▶ Activity
In the listing below, how many lines contain the string "Bool"? Answer with the number only.

▶ Records for processing
-- ==== Sys2Proof/Proofs/DeviceSecond.lean ====
section
/-! PROOFS. The device second tick (R14, R17, R22, R29, R37, R49, R168). -/

namespace Sys2Proof.Machine

/-! ### Overrides -/

/-- An override one second later. -/
def Override.tick (o : Override) : Option Override :=
  if o.remaining = 0 then some o else if o.remaining = 1 then none else some { o with remaining := o.remaining - 1 }

theorem tickOverride_eq (r : Probe) : r.tickOverride = { r with override := r.override.bind Override.tick } := by
  unfold Probe.tickOverride Override.tick
  obtain ⟨value, quality, spikeRun, override, pubValue, pubQuality⟩ := r
  cases override with
  | none => rfl
  | some o =>
    dsimp only [Option.bind_some]
    split
    · rfl
    · split <;> rfl

/-- The surface controller's counts and the overrides, with the device seconds one on. -/
def State.secondCounted (s : State) : State := ({ s with deviceSeconds := s.deviceSeconds + 1 } : State).tickOverrides.countSurface

theorem probe_secondCounted (s : State) (i : Fin 32) :
    s.secondCounted.probe i = { s.probe i with override := (s.probe i).override.bind Override.tick } :=
  (pick_mapAll ..).trans (tickOverride_eq _)

theorem published_secondCounted (s : State) : s.secondCounted.published = s.published := by
  funext i
  have h := probe_secondCounted s i
  unfold State.published
  have hp : pick s.secondCounted.scanner.probes i = s.secondCounted.probe i := rfl
  rw [hp, h]
  rfl

/-! ### The report and the resurface timer -/

/-- PLANT_STALE sets at this count (R29). -/
abbrev State.staleNow (s : State) : Prop := s.surface.mode ≠ .start ∧ 30 < s.surface.reportAge ∧ s.surface.plantStale = false

/-- The records of PLANT_STALE at a port. -/
def State.staleRecords (s : State) (p : Port) : List Record :=
  if s.staleNow ∧ p ≠ .portL then [⟨.plantStale, 0, (min 32767 s.surface.reportAge : Nat), s.deviceSeconds⟩] else []

structure StaleJudged (s t : State) : Prop where
  surface : t.surface = { s.surface with plantStale := s.surface.plantStale || decide s.staleNow }
  frame : t = { s with surface := t.surface, ports := t.ports }
  posts : ∀ p, s.posts t p (s.staleRecords p)

theorem judgeStale_judged (s : State) : StaleJudged s s.judgeStale := by
  unfold State.judgeStale
  by_cases h : s.staleNow
  · rw [if_pos h]
    generalize hset : ({ s with surface := { s.surface with plantStale := true } } : State) = set
    have hframe := postAll_frame set [.portP, .portB] .plantStale 0 (min 32767 s.surface.reportAge : Nat)
    refine ⟨?_, ?_, fun p => ?_⟩
    · rw [hframe, ← hset, decide_eq_true h, Bool.or_true]
    · rw [hframe, ← hset]
    · have hposts := posts_postAll [.portP, .portB] (by decide) set .plantStale 0 (min 32767 s.surface.reportAge : Nat) p
      have hseconds : set.deviceSeconds = s.deviceSeconds := by rw [← hset]
      have hmem : p ∈ [Port.portP, Port.portB] ↔ s.staleNow ∧ p ≠ .portL :=
        (show p ∈ [Port.portP, Port.portB] ↔ p ≠ .portL by cases p <;> decide).trans ⟨fun k => ⟨h, k⟩, And.right⟩
      simp only [hmem, hseconds] at hposts
      exact posts_after (by rw [← hset]) hposts
  · rw [if_neg h]
    refine ⟨?_, rfl, fun p => ?_⟩
    · rw [decide_eq_false h, Bool.or_false]
    · rw [State.staleRecords, if_neg fun k => h k.1]
      exact posts_refl s p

▶ Exercise solution
2